Some developers mentioned porting existing PS360 games to Wii U wasn't straight forward. If it had Power 7 cores it would stomp all over PS360.
Cheers
Hi Gubbi
I tried to read or more I read and tried to understand the following
presentations, there are many more
here
I'm not sure I get it properly but I see many things that are troublesome to me.
The docs states that the supported size for the L2 are 256KB, 512Kb and 1MB.
The so call PLB6 interface seems to be a pretty critical part of the design as much as the core it-self.
Actually looking at the 470s whereas the core is synthesizale I've seen nothing that let think that that part (the bus) of the design is meant to be modified.
Another thing I don't get is that whereas the L2 are said to be private I feel like that are meant to be implemented as "block". It looks like the PLB6 bus / L2 interface as well as the L2 are set to run at half the speed of the core(or slower).

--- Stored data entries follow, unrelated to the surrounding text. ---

-- ==== Sys2Proof/Machine/Flow.lean ====
section
/-! DEFINITION. What Ethernet ports share with the rest of the block: the counters of R139 and R140, the fill of an
ingress buffer (R277) and the back-pressure it raises (R123). -/

namespace Sys2Proof.Machine

open Sys2Proof

/-- R139: add to counter `n` of port `p`; bit 31 turning to 1 sets its half-range flag and CTR_HALF. -/
def Dev.ethAdd (d : Dev) (p n : Nat) (k : Nat := 1) : Dev :=
  let pg := ethPage p
  let old := d.rd pg Reg.ETH_CTR.N n
  let d := d.wr pg Reg.ETH_CTR.N (old + k) n
  if !bitAt old 31 && bitAt (d.rd pg Reg.ETH_CTR.N n) 31 then
    let f := if n < 32 then Reg.ETH_CTR_HALF_LO.H else Reg.ETH_CTR_HALF_HI.H
    (d.wr pg f (Nat.lor (d.rd pg f) (2 ^ (n % 32)))).raise pg 19
  else d

/-- R139: which of the size counters, from `base`, a frame of `n` bytes counts in. -/
def sizeBin (base n : Nat) : Nat :=
  if n ≤ 64 then base else if n ≤ 127 then base + 1 else if n ≤ 255 then base + 2 else if n ≤ 511 then base + 3
  else if n ≤ 1023 then base + 4 else if n ≤ 1518 then base + 5 else base + 6

/-- Unicast, multicast or broadcast: 0, 1 or 2. -/
def castOf (frame : List Byte) : Nat :=
  if (frame.take 6).all (· == 0xFF) then 2 else if bitAt (listGet 0 frame 0).toNat 0 then 1 else 0

/-- R140: a frame of `n` bytes with its FCS was sent whole with a good FCS. -/
def Dev.ethSent (d : Dev) (p : Nat) (frame : List Byte) (n : Nat) : Dev :=
  (((d.ethAdd p 24 n).ethAdd p 25).ethAdd p (26 + castOf frame)).ethAdd p (sizeBin 31 n)

/-- R277: whether an item or a waiting sentence fills the buffer of port `p`, in queue `q` where one is named. -/
def Origin.fills (o : Origin) (p : Nat) (q : Option Nat) : Bool :=
  match o with | .eth a b => a == p && (match q with | none => true | some c => b == c) | _ => false

/-- R277: bytes of whole frames not yet admitted. -/
def Dev.fill (d : Dev) (p : Nat) (q : Option Nat := none) : Nat :=
  sumOf (fun i => if i.whole && i.org.fills p q then i.metered else 0) d.nrm.items +
  sumOf (fun e => if e.2.whole && e.2.waits.isSome && e.2.org.fills p q then e.2.bytes else 0) d.swc.sens

/-- R123: a PAUSE frame with time `quanta`, or a PFC frame that gives it to the priorities of `vec`, padded to 60 bytes. -/
def Dev.pauseBytes (d : Dev) (p : Nat) (vec : Option Nat) (quanta : Nat) : List Byte :=
  let lo := d.rd (ethPage p) Reg.ETH_SRC_MAC_LO.A
  let b := wordBytes ([0x0180, 0xC200, 0x0001, d.rd (ethPage p) Reg.ETH_SRC_MAC_HI.A, lo / 65536, lo % 65536, 0x8808] ++
    (match vec with
     | none => [0x0001, quanta]
     | some v => [0x0101, v] ++ (List.range 8).map fun q => if bitAt v q then quanta else 0))
  b ++ List.replicate (60 - b.length) 0

/-- R123: half of QUANTA, in units of time. -/
def Dev.halfQuanta (d : Dev) (p : Nat) : Nat :=
  d.bitTime p (256 * d.rd (ethPage p) Reg.ETH_FC_CFG.QUANTA)

/-- R123: put a PAUSE or PFC frame on the wire; the next is due QUANTA/2 quanta later. -/
def Dev.emitPause (d : Dev) (p : Nat) (vec : Option Nat) (quanta : Nat) : Dev :=
  let b := d.pauseBytes p vec quanta
  let d := if quanta = 0 then d else d.setEport p { d.eport p with refreshAt := d.now + d.halfQuanta p }
  ((d.emitWire (.frame p b true)).ethAdd p (if vec.isSome then 30 else 29)).ethSent p b 64

/-- R123: the frames that waited for the one being sent go out, between frames. -/
def Dev.flushCtl (d : Dev) (p : Nat) : Dev :=
  let x := d.eport p
  if x.ctl.isEmpty || x.tx.isSome || x.held.isSome then d
  else x.ctl.foldl (fun d e => d.emitPause p e.1 e.2) (d.setEport p { x with ctl := [] })

/-- R123: send a PAUSE frame, or a PFC frame for the priorities of `vec`: never inside a frame that is being sent or is held
preempted. -/
def Dev.sendPause (d : Dev) (p : Nat) (vec : Option Nat) (quanta : Nat) : Dev :=
  (d.setEport p { d.eport p with ctl := (d.eport p).ctl ++ [(vec, quanta)] }).flushCtl p

/-- A condition with hysteresis: raised at `hi`, ended at `lo`. -/
def hyst (old : Bool) (v hi lo : Nat) : Bool := if old then decide (lo < v) else decide (hi ≤ v)

/-- R123: judge the fill of port `p` against XOFF and XON, and emit what that asks for. With TX_MODE 0b00 no condition is kept, so
TX_XOFF_ALL reads 0 (DESIGN CHOICE, notes/assumptions/51.md). -/
def Dev.flow (d : Dev) (p : Nat) : Dev :=
  let pg := ethPage p
  let e := d.eport p
  let hi := d.rd pg Reg.ETH_FC_THR.XOFF
  let lo := d.rd pg Reg.ETH_FC_THR.XON
  let quanta := d.rd pg Reg.ETH_FC_CFG.QUANTA
  if e.link != .up then d
  else
    let all := hyst e.xoffAll (d.fill p) hi lo
    let none8 := EthPort.reset.xoffQ
    match d.txMode p with
    | 1 =>
      let d' := d.setEport p { e with xoffAll := all, xoffQ := none8 }
      if !e.xoffAll && all then d'.sendPause p none quanta
      else if e.xoffAll && !all then d'.sendPause p none 0 else d'
    | 2 =>
      let qs := (List.range 8).map fun q => hyst (listGet false e.xoffQ q) (d.fill p (some q)) hi lo
      let en := d.rd pg Reg.ETH_FC_CFG.PFC_EN
      let was := pfcMask en e.xoffAll e.xoffQ
      let is := pfcMask en all qs
      let d' := d.setEport p { e with xoffAll := all, xoffQ := qs }
      let d' := if newBits was is != 0 then d'.sendPause p (some (newBits was is)) quanta else d'
      if newBits is was != 0 then d'.sendPause p (some (newBits is was)) 0 else d'
    | 3 => d.setEport p { e with xoffAll := all, xoffQ := none8 }
    | _ => d.setEport p { e with xoffAll := false, xoffQ := none8 }

/-- R195, R276: an accepted change leaves the always-on queue when its item is released. -/
def Dev.gpiGone (d : Dev) (fid : Nat) : Dev :=
  { d with fbus := { d.fbus with gpiq := d.fbus.gpiq.filter fun g => g.item.fid != fid } }

/-- R123, R195, R276, R429: what a source does when item `fid` of its own has left it. -/
def Dev.flowOf (d : Dev) (o : Origin) (fid : Nat) : Dev :=
  match o with | .eth p _ => d.flow p | .host _ _ _ _ _ _ => d.retryHeld | .bus _ => d.gpiGone fid | _ => d

end Sys2Proof.Machine
end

I would say they are part of the "uncore" as Intel would say. To me the L2 as describe seems pretty much "L3ish". If I compare to Nehalem or power7 I would say that the L1 & L2 are part of the core, the L3 is part of the uncore (even though slices of the L3 are tighly connect to a given core).
I don;t know how to make my self clearer so I use pictures, those PPC 67x if I were to compare them to the 2 aforementioned CPUs I would they that they are more "L2 less" than "L3 less".
The L2 seems ( to me I may misunderstand) to be design like the Last level of cache in those CPU.
Are you really sure that having a L3 is good option wrt to how the CPU works (from my pov obviously)? I feel like it may be less an headache to support a bigger Slice of L2 (from 1MB to 2MB) than to rework the cache hierarchy/ L2 interface?
Then there is the clock speed, it really has a really short pipeline. Do you think it would really reach 3GHz. For example Bobcat are really dog when it comes to OC (almost no headroom).
Either way even if what you say is doable , my belief is the issue is not that Nintendo could use even off the shelves ones PPC 476fp(would have save them money and time) at speed advertized by IBM ie 1.6GHz. The issue is the number of cores. Those cores are damned tiny just above 4mm^2 @45nm. The L2 interface /PLB6 supports up to 8 nodes/cores.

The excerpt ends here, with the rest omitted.